Mr Turnbull goes to Washington

A very relieved Australian Prime Minister is off to Washington to meet the US President in person, briefcase in hand with a wad of blank cheques. His greatest hope is to reverse the public humiliation of Donald Trump undiplomatically cutting short their phone call. The meeting is taking place on board the World War II aircraft carrier the USS Intrepid, now a museum. They will be marking the 75th anniversary of the Battle of the Coral Sea against the Japanese – an appropriate occasion for two leaders preparing to take their countries into another war.

Meanwhile tensions are mounting on the Korean Peninsula and in the East and South China Seas. The US and South Korea have been conducting the largest ever joint military exercise, “Foal Eagle” with North Korea the target. The US has made it clear that “all options are on the table” and that it is prepared to stage a pre-emptive strike, which could involve nuclear weapons.

Washington’s bellicose threats about making a “surgical strike” are alarming and should have all anti-war and peace activists on the streets.

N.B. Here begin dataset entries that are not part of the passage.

/-- Fault records are written in order; the first write of a launch to a unit is logged; struck launches are rolled back or killed.  Where in the
log area an entry stands, and where its words stand in it, is open (log 40): the statement speaks of the entries. -/
def Obligations.FaultRecordsAndRollback : Prop :=
  -- R243, R245: the oldest record goes into the fault ring and QFSEQ counts it, and the seat of a stop record knows; in a full ring a stop
  -- record waits and a notice is dropped and counted; RING_OVER reports the dropped ones first; QFHEAD takes what software writes; the queue's
  -- interrupt is asserted while QFSEQ differs from QFHEAD.
  (∀ (s : State) (q : Fin 64) (who : Option Nat) (r : StopRec) (rest : List (Option Nat × StopRec)),
    let z := queueAt s q
    let n := (mreg s (.qfseq q)).toNat
    let ring := ringOf (mreg s (.qfring q))
    let a := ring.2 + 64 * (n % ringSize s q)
    (z.recs = (who, r) :: rest →
      (ringFull s q = false → z.stops = [] → (ring.1 = 2 ∨ ring.1 = 3 ∨ ring.1 = 5) → tierHas ring.1 a 64 = true → stageOff s ring.1 = false →
        Unbuffered s ring.1 a 64 → n + 1 < 2 ^ 32 →
        (z.dropped = 0 → Gives (.faultRecordWrite q) s fun t => (queueAt t q).recs = rest ∧ (mreg t (.qfseq q)).toNat = n + 1 ∧
          Wrote s t ring.1 a (bytesOf (recWords r n)) ∧ (who = none → t.cores = s.cores) ∧
          ∀ k, who = some k → (seatAt s (k / 4) (k % 4)).stop = some (r, false) → (seatAt t (k / 4) (k % 4)).stop = some (r, true)) ∧
        (z.dropped ≠ 0 → Gives (.faultRecordWrite q) s fun t => queueAt t q = { z with dropped := 0 } ∧ t.cores = s.cores ∧
          (mreg t (.qfseq q)).toNat = n + 1 ∧ ∃ r' : StopRec, r'.nt = true ∧ r'.cause = Cause.ringOver ∧ r'.info0 = wordOf z.dropped ∧
            Wrote s t ring.1 a (bytesOf (recWords r' n)))) ∧
      (ringFull s q = true → who = none → (mreg s (.qflost q)).toNat + 1 < 2 ^ 32 → Gives (.faultRecordWrite q) s fun t =>
        queueAt t q = { z with recs := rest, dropped := z.dropped + 1 } ∧ (mreg t (.qflost q)).toNat = (mreg s (.qflost q)).toNat + 1 ∧
        SameTiers s t ∧ t.cores = s.cores) ∧
      (∀ k, ringFull s q = true → who = some k → Gives (.faultRecordWrite q) s fun t =>
        queueAt t q = { z with recs := rest, stops := z.stops ++ [(k, r)] } ∧ SameTiers s t ∧ t.cores = s.cores)) ∧
    ∀ v : W32, Gives (.qfheadWrite q v) s fun t => t = { s with mgmt := t.mgmt } ∧ mreg t (.qfhead q) = v.setWidth 64 ∧
      faultIrq t q = decide (mreg s (.qfseq q) ≠ v.setWidth 64)) ∧
  -- R261, R262: when the first write of a launch to a unit of tier 2 or 3 reaches its ordering point, the log of its core's die takes the unit's
  -- old bytes; a later write to the unit is not logged; a log that is full costs the launch its capability and posts WLOG_FULL.
  (∀ (s : State) (w : BufWr) (q : Fin 64) (l u : Nat),
    let d := match w.owner with | some k => k / 4 / 96 | none => w.die
    let mine := fun (e : Nat × Nat × Nat × Nat × List Byte) => e.1 = w.tier ∧ e.2.1 = u ∧ e.2.2.1 = q.val ∧ e.2.2.2.1 = l
    let held := ∃ x ∈ s.dies, ∃ e ∈ x.2.wlog, mine e
    let room := 128 * (dieAt s d).wlog.length < (mreg s (.wlsize d)).toNat
    let moves := fun (p : State → Prop) => Gives (.orderingPointArrival 0) s fun t =>
      (∀ i < w.bytes.length, cellAt (tierMem t w.tier) (w.addr + i) = lget 0 w.bytes i) ∧ p t
    let same := fun (t : State) => ∀ j, (dieAt t j).wlog = (dieAt s j).wlog
    s.wbuf = [w] → w.launch = some (q.val, l) → (w.tier = 2 ∨ w.tier = 3) → unitsOf w.addr w.bytes.length = [u] → w.pin = none →
    stageOff s w.tier = false → (∃ x ∈ (queueAt s q).launches, x.lseq = l) → l < 2 ^ 32 →
    (¬ held → room → moves fun t => t.queues = s.queues ∧ ∀ j, (dieAt t j).wlog = (dieAt s j).wlog ++
      if j = d then [(w.tier, u, q.val, l, cellsAt (tierMem s w.tier) (64 * u) 64)] else []) ∧
    (held → moves fun t => same t ∧ t.queues = s.queues) ∧
    (¬ held → ¬ room → hasCap s q l = true → moves fun t => same t ∧
      (queueAt t q).launches = (queueAt s q).launches.map (fun x => if x.lseq = l then { x with cap := false } else x) ∧
      (queueAt t q).recs.map (·.2.cause) = (queueAt s q).recs.map (·.2.cause) ++ [Cause.wlogFull])) ∧
  -- R262: what costs a launch its capability as its task issues it: TIER.ack, TIER.stop, BTAKE, NSND, the collectives, any KV command but KVLK.
  (∀ (s : State) (d : SDst) (a b : SSrc) (n : BitVec 4) (adv : Bool),
    let w := (cs s).task
    let e := extOf (cs s) (bits (stgOf (cs s) 8 0) 3 0)
    let x := (srcAt s a).toNat
    let y := (srcAt s b).toNat
    let costs := fun (i : Instr) => Gives i s fun t => ∀ l ∈ (queueAt t (taskQueue w)).launches, l.lseq = taskLseq w → l.cap = false
    (Readable s [a, b] →
      (streamOpen s x = true → y < (strAt s x).n → costs (.tierAck d a b)) ∧
      (1 ≤ y → y ≤ 64 → engCheck e [0, 2, 3] true false 64 x (64 * y) = none → y ≤ netSlots s (taskTenant w) true → costs (.nsnd d a b)) ∧
      (let cfg := stgOf (cs s) 9 0
       let cnt := (stgOf (cs s) 9 1).toNat
       let g := bits cfg 7 0
       collElt (bits cfg 13 8) ≠ 0 → 1 ≤ cnt → cnt ≤ 2 ^ 32 → resCheck (resOf (cs s) 9) = none → collRank s g ≠ none →
        bits cfg 31 24 < collSize s g → costs (.collBarrier d a b)) ∧
      (resCheck (resOf (cs s) 5) = none → costs (.kvfk d a b) ∧
        (let k := (stgOf (cs s) 5 2).toNat
         64 ≤ k → k ≤ 16384 → 64 ∣ k → engCheck (kextOf (cs s)) [0] true false 64 y k = none → costs (.kvap d a b adv)))) ∧
    (Readable s [a] → costs (.btake d a n) ∧ (streamOpen s x = true → costs (.tierStop d a)) ∧
      (resCheck (resOf (cs s) 5) = none →
        costs (.kvrl d a) ∧ costs (.kvjnOpen d a) ∧ costs (.kvjnCommit d a) ∧ costs (.kvjnReject d a)))) ∧
  -- R263 to R265: a struck launch that can be rolled back gets its logged units back and waits at the head of its queue; another kills its
  -- queue; GO releases what waits.
  (∀ (s : State) (q : Fin 64) (l : Launch) (tier addr : Nat),
    let z := queueAt s q
    let causes := fun (s : State) => (queueAt s q).recs.map (·.2.cause)
    ((z.struck.find? fun y => decide (y.2.1 = tier) && decide (y.2.2 = addr)) = some (l.lseq, tier, addr) → launchAt s q l.lseq = some l →
      (z.st = 1 ∨ z.st = 2) → queueSeats s q = [] → (∀ y ∈ s.netRecs, y.queue ≠ q.val) →
      (∀ j u bs, l.cap = true → l.rolls < bits (mreg s (.qrbk q)) 7 4 → z.resume = [] →
        (∀ w ∈ s.wbuf, w.launch ≠ some (q.val, l.lseq)) →
        ((s.dies.map fun d => d.2.wlog).flatten.filter fun e => decide (e.2.2.1 = q.val) && decide (e.2.2.2.1 = l.lseq)) =
          [(j, u, q.val, l.lseq, bs)] → (j = 2 ∨ j = 3) → tierHas j (64 * u) bs.length = true → stageOff s j = false →
        Unbuffered s j (64 * u) bs.length → Gives (.rollback q tier addr) s fun t =>
          Wrote s t j (64 * u) bs ∧ (queueAt t q).struck = z.struck.filter (fun y => y.1 ≠ l.lseq) ∧
          causes t = causes s ++ [Cause.rollbackDone] ∧ (queueAt t q).st = z.st ∧
          (queueAt t q).launches = z.launches.map fun x => if x.lseq = l.lseq then
            { x with disp := 0, comp := 0, bad := 0, codes := 0, sigWait := 0, sigHeld := 0, rolls := x.rolls + 1, cap := true,
                     waitGo := !bitAt (mreg s (.qrbk q)) 1, stall := false } else x) ∧
      (l.cap = false → Gives (.rollback q tier addr) s fun t => (queueAt t q).st = 3 ∧ (queueAt t q).killed = some (l.lseq, tier, addr) ∧
        SameTiers s t ∧ causes t = causes s ++ [Cause.rollbackUnrec])) ∧
    Gives (.qrbkGo q) s fun t => queueAt t q = { z with launches := z.launches.map fun l => { l with waitGo := false } } ∧
      t.cores = s.cores ∧ t.mgmt = s.mgmt)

There is no certainty of containing any conflict. Australia will be complicit, at a minimum, through the US forces and materiel stationed here and the US’s spy base at Pine Gap. What we don’t know is what commitments the government has made such as during Turnbull’s discussion with US Defence Secretary James Mattis in Kabul, with Vice-President Pence during his visit to Australia and what Turnbull will sign on board the Intrepid.

While demonising the Democratic People’s Republic of Korea (North Korea) for carrying out missile tests and developing nuclear weapons, the US continues to carry out its own testing and is generating an arms race.

China has strongly condemned the US deployment of THAAD (Terminal High Altitude Area Defence) aimed at weakening China’s defence and which will escalate an arms race. The massive build up of US forces and regular military exercises with South Korea, simulating an attack on the DPRK, pose the greatest threat to peace. Without the presence of US forces, the DPRK would not need such weapons.

Australia is already involved in the US wars in Afghanistan, Iraq and Syria and looks set to be in those countries for the long term. There is growing concern about and opposition to Australia’s foreign policy as Turnbull looks set to take Australia into yet another war. According to a recent poll for The Australia Institute, 48 percent of voters feel that Australia should be more independent on military and security matters and 60 percent believe that the election of Donald Trump is a negative outcome for the world overall.

War is not the solution. A nuclear war would have no winners and would render the planet uninhabitable.

Australia is in an ideal position to play a key role as a peacemaker in our region. Australia has good relations with both China and the US. Instead of knocking on Washington’s door with blank cheques, Turnbull should be doing what the majority of Australians wish for – adopting an independent foreign policy, recognising the sovereignty and independence of other nations and establishing relations based on mutual respect and cooperation.

There is no security reason for the US military to be in Asia. There is no military threat apart from that of the US. The US must withdraw to allow the facilitation of a negotiated, peaceful resolution to current tensions. The clock is ticking to midnight.